**EXERCISE BRIEF:**
In your reply, reproduce the lines from the first one below to the line containing "mkFin (decide (s < 0)) s.natAbs unit", inclusive, exactly as they stand.

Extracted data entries
-- ==== Sys2Proof/Machine/Dot.lean ====
section
/-! DEFINITION. The dot product bit for bit: passes, split pieces, the tail, integer products, the eyespot
(spec/04 R107 to R132). -/
namespace Sys2Proof.Machine
open Sys2Proof

/-! ### One pass (R109 steps 1 to 6, R110 to R112) -/

/-- Rounding into E10M23; a zero result is +0 (R107, R112). -/
def e10 (x : Ex) : Val :=
  match e10m23.roundInf x with
  | .zero _ => vZero
  | v => v

def AccElem.start : AccElem := ⟨vZero, ⟨false, false, false, none⟩⟩

/-- One reduction index: the operand elements as wholes, and the pieces that the pass multiplies (R120, R123). -/
structure Pair where
  a : Val
  b : Val
  pa : Val
  pb : Val
  deriving DecidableEq, Repr

/-- The state after judging one pair of whole elements (R109 step 2, Table 4.2 ranks 1 to 4). -/
def judge (st : SpecialState) (a b : Val) : SpecialState :=
  if a.isNan || b.isNan then { st with nan := true }
  else if (a.isZero && b.isInf) || (a.isInf && b.isZero) then { st with nan := true }
  else if a.isInf || b.isInf then
    if a.neg? = b.neg? then { st with posInf := true } else { st with negInf := true }
  else st

/-- The finite nonzero product of a pair, as sign, significand and exponent (R108). -/
def finProduct (p : Pair) : Option (Bool × Nat × Int) :=
  if p.a.isNan || p.b.isNan || p.a.isInf || p.b.isInf then none
  else match p.pa, p.pb with
    | .fin s m e, .fin t n k => some (s != t, m * n, e + k)
    | _, _ => none

/-- The block's sum of products truncated to 2^(emax − 39) (R110). -/
def blockSum (ps : List (Bool × Nat × Int)) : Val :=
  let top := ps.foldl (fun (o : Option Int) p =>
    let l := floorLog2 p.2.1 1 p.2.2
    match o with | none => some l | some k => some (max k l)) none
  let unit := top.getD 0 - 39
  let s : Int := ps.foldl (fun (a : Int) p =>
    let t : Int := (scaleFloor p.2.1 1 (p.2.2 - unit) : Nat)
    if p.1 then a - t else a + t) 0
  mkFin (decide (s < 0)) s.natAbs unit

/-- One block of at most 32 pairs into an accumulated element; special values count in the lead pass only (R109, R123). -/
def passBlock (lead : Bool) (x : AccElem) (ps : List Pair) : AccElem :=
  let st := if lead then ps.foldl (fun st p => judge st p.a p.b) x.st else x.st
  let fs := ps.filterMap finProduct
  if fs.isEmpty then { x with st }
  else
    let acc := if x.acc.isInf then x.acc else e10 (vAdd x.acc (e10 (blockSum fs).ex)).ex
    { acc, st := if acc.isInf && st.ovf.isNone then { st with ovf := some acc.neg? } else st }

/-- Cuts a list into runs of n. -/
def cutRuns {α : Type} (n : Nat) : Nat → List α → List (List α)
  | 0, _ => []
  | k + 1, l => if l.isEmpty then [] else l.take n :: cutRuns n k (l.drop n)

/-- A run of whole blocks of one pass; padding contributes nothing (R109 step 1). -/
def runPass (lead : Bool) (x : AccElem) (ps : List Pair) : AccElem :=
  (cutRuns 32 ps.length ps).foldl (passBlock lead) x

/-! ### Split pieces (R120 to R123) -/

/-- Piece 0 to 2 of an FP32 element. -/
def splitPiece (i : Nat) (a : Val) : Val :=
  if !a.isFin then (if i = 0 then a else vZero)
  else
    let a1 := bf16.round a.ex
    let r1 := vAdd a (vNeg a1)
    let a2 := bf16.round r1.ex
    if i = 0 then a1 else if i = 1 then a2 else bf16.round (vAdd r1 (vNeg a2)).ex

/-- Passes of Table 4.3 in summation order, as piece numbers of A and B; those with a structural zero are left out (R121). -/
def splitPasses (level : Nat) (a32 b32 : Bool) : List (Nat × Nat) :=
  if !a32 && !b32 then [(0, 0)]
  else
    let l : List (Nat × Nat) :=
      if level = 1 then [(0, 0)] else if level = 2 then [(1, 0), (0, 1), (0, 0)]
      else [(2, 0), (1, 1), (0, 2), (1, 0), (0, 1), (0, 0)]
    l.filter fun p => (a32 || decide (p.1 = 0)) && (b32 || decide (p.2 = 0))

/-- R122: 0 selects level 3, larger values clamp to 3. -/
def splitLevel (v : Nat) : Nat := if v = 0 ∨ 3 < v then 3 else v

/-- A pair of whole elements as the pieces of one pass. -/
def mkPair (a32 b32 : Bool) (pass : Nat × Nat) (x : Val × Val) : Pair :=
  ⟨x.1, x.2, if a32 then splitPiece pass.1 x.1 else x.1, if b32 then splitPiece pass.2 x.2 else x.2⟩

/-- First of two overflow signs. -/
def firstSign (a b : Option Bool) : Option Bool := match a with | some s => some s | none => b

/-- Two results added or subtracted, with the first overflow: earlier states first, then the addition (R123, R124). -/
def joinWith (sub : Bool) (x y : AccElem) : Val × Option Bool :=
  if x.acc.isInf then (x.acc, none)
  else
    let v := if sub then vNeg y.acc else y.acc
    if v.isInf then (v, none)
    else
      let r := e10 (vAdd x.acc v).ex
      (r, if r.isInf then some r.neg? else none)

/-- The states of several passes as one (R123), with the overflow of the additions last. -/
def joinStates (x y : SpecialState) : SpecialState :=
  ⟨x.nan || y.nan, x.posInf || y.posInf, x.negInf || y.negInf, firstSign x.ovf y.ovf⟩

/-- Pass results summed in order, smallest first (R123). -/
def sumPasses : List AccElem → AccElem
  | [] => AccElem.start
  | x :: r =>
    let st := r.foldl (fun st y => joinStates st y.st) x.st
    let (acc, ovf) := r.foldl (fun (a : Val × Option Bool) y =>
      let j := joinWith false ⟨a.1, st⟩ y
      (j.1, firstSign a.2 j.2)) (x.acc, none)
    { acc, st := { st with ovf := firstSign st.ovf ovf } }

/-- The two terms of a complex part combined (R124). -/
def joinParts (sub : Bool) (x y : AccElem) : AccElem :=
  let j := joinWith sub x y
  { acc := j.1, st := let st := joinStates x.st y.st; { st with ovf := firstSign st.ovf j.2 } }

/-! ### The tail (R109 steps 7 to 9, R112 to R116) -/

/-- sc of step 7: the exact product of the channel scales ÷ 2^rot, rounded once into FP32 (R95, R113). -/
def channelScale (row col : Val) (rot : Nat) : Val := rnd ((vMul row col).scale2 (-(rot : Int)))

/-- Table 4.2 over the accumulated value, the channel scale and the bias: the result before output conversion. -/
def tail (x : AccElem) (sc : Val) (bias : Option Val) : Val :=
  let st := x.st
  let one := decide (enc32 sc = 0x3F800000)
  let scaled := if one then x.acc else e10 (vMul x.acc sc).ex
  let scaleOvf := x.acc.isFin && sc.isFin && scaled.isInf
  let b := bias.getD vZero
  let summed := if bias.isSome then e10 (vAdd scaled b).ex else scaled
  let biasOvf := scaled.isFin && b.isFin && summed.isInf
  let scInf := sc.isInf && !x.acc.isZero
  let scSign := x.acc.neg? != sc.neg?
  if st.nan then .nan
  else if st.posInf && st.negInf then .nan
  else if st.posInf then .inf false
  else if st.negInf then .inf true
  else if sc.isNan then .nan
  else if sc.isInf && x.acc.isZero then .nan
  else if b.isNan then .nan
  else if scInf && b.isInf && scSign != b.neg? then .nan
  else if scInf then .inf scSign
  else if b.isInf then b
  else match st.ovf with
    | some s => .inf s
    | none => if scaleOvf then scaled else if biasOvf then summed else (match summed with | .zero _ => vZero | v => v)

/-! ### Integer products (R117 to R119) -/

/-- Exact integer sum of products; operand values are integers. -/
def intDot (ps : List (Val × Val)) : Val :=
  ps.foldl (fun a p => vAdd a (vMul p.1 p.2)) vZero

/-- The accumulator of an integer product as the tail takes it (R119). -/
def intAcc (v : Val) : AccElem := { AccElem.start with acc := e10 v.ex }

/-! ### The eyespot (R129, R130, R132) -/

/-- Bits [31:27] of one element (Table 4.7): its result before conversion and what the conversion counted. -/
def eyeBits (r : Val) (c : Counted) : Nat :=
  let pos := c.posInf || decide (r = .inf false)
  let neg := c.negInf || decide (r = .inf true)
  2 ^ 31 * b2n (c.nan || r.isNan) + 2 ^ 30 * b2n pos + 2 ^ 29 * b2n neg + 2 ^ 28 * b2n c.overflow + 2 ^ 27 * b2n c.saturated

/-- The eyespot of a tile from its elements in row-major order as (row, column, bits [31:27]). -/
def eyespot (es : List (Nat × Nat × Nat)) : BitVec 32 :=
  let sp := es.filter fun e => !decide (e.2.2 = 0)
  let flags := sp.foldl (fun a e => a ||| e.2.2) 0
  match sp.head? with
  | none => 0
  | some f => BitVec.ofNat 32 (flags + f.1 * 2 ^ 20 + f.2.1 * 2 ^ 13 + sat 8191 sp.length)

/-- A summary with one more tile's eyespot (Table 4.8). -/
def EyeSum.add (x : EyeSum) (t : Nat) (e : BitVec 32) : EyeSum :=
  let n := e.toNat % 8192
  let x1 := { x with flags := x.flags ||| (e.toNat / 2 ^ 27 * 2 ^ 27), total := sat (2 ^ 32 - 1) (x.total + n) }
  if n ≠ 0 ∧ t < x.firstTile then { x1 with firstTile := t, firstEye := e } else x1

end Sys2Proof.Machine
end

**RESPONSE BOX:**
-- ==== Sys2Proof/Machine/Dot.lean ====
section
/-! DEFINITION. The dot product bit for bit: passes, split pieces, the tail, integer products, the eyespot
(spec/04 R107 to R132). -/
namespace Sys2Proof.Machine
open Sys2Proof

/-! ### One pass (R109 steps 1 to 6, R110 to R112) -/

/-- Rounding into E10M23; a zero result is +0 (R107, R112). -/
def e10 (x : Ex) : Val :=
  match e10m23.roundInf x with
  | .zero _ => vZero
  | v => v

def AccElem.start : AccElem := ⟨vZero, ⟨false, false, false, none⟩⟩

/-- One reduction index: the operand elements as wholes, and the pieces that the pass multiplies (R120, R123). -/
structure Pair where
  a : Val
  b : Val
  pa : Val
  pb : Val
  deriving DecidableEq, Repr

/-- The state after judging one pair of whole elements (R109 step 2, Table 4.2 ranks 1 to 4). -/
def judge (st : SpecialState) (a b : Val) : SpecialState :=
  if a.isNan || b.isNan then { st with nan := true }
  else if (a.isZero && b.isInf) || (a.isInf && b.isZero) then { st with nan := true }
  else if a.isInf || b.isInf then
    if a.neg? = b.neg? then { st with posInf := true } else { st with negInf := true }
  else st

/-- The finite nonzero product of a pair, as sign, significand and exponent (R108). -/
def finProduct (p : Pair) : Option (Bool × Nat × Int) :=
  if p.a.isNan || p.b.isNan || p.a.isInf || p.b.isInf then none
  else match p.pa, p.pb with
    | .fin s m e, .fin t n k => some (s != t, m * n, e + k)
    | _, _ => none

/-- The block's sum of products truncated to 2^(emax − 39) (R110). -/
def blockSum (ps : List (Bool × Nat × Int)) : Val :=
  let top := ps.foldl (fun (o : Option Int) p =>
    let l := floorLog2 p.2.1 1 p.2.2
    match o with | none => some l | some k => some (max k l)) none
  let unit := top.getD 0 - 39
  let s : Int := ps.foldl (fun (a : Int) p =>
    let t : Int := (scaleFloor p.2.1 1 (p.2.2 - unit) : Nat)
    if p.1 then a - t else a + t) 0
  mkFin (decide (s < 0)) s.natAbs unit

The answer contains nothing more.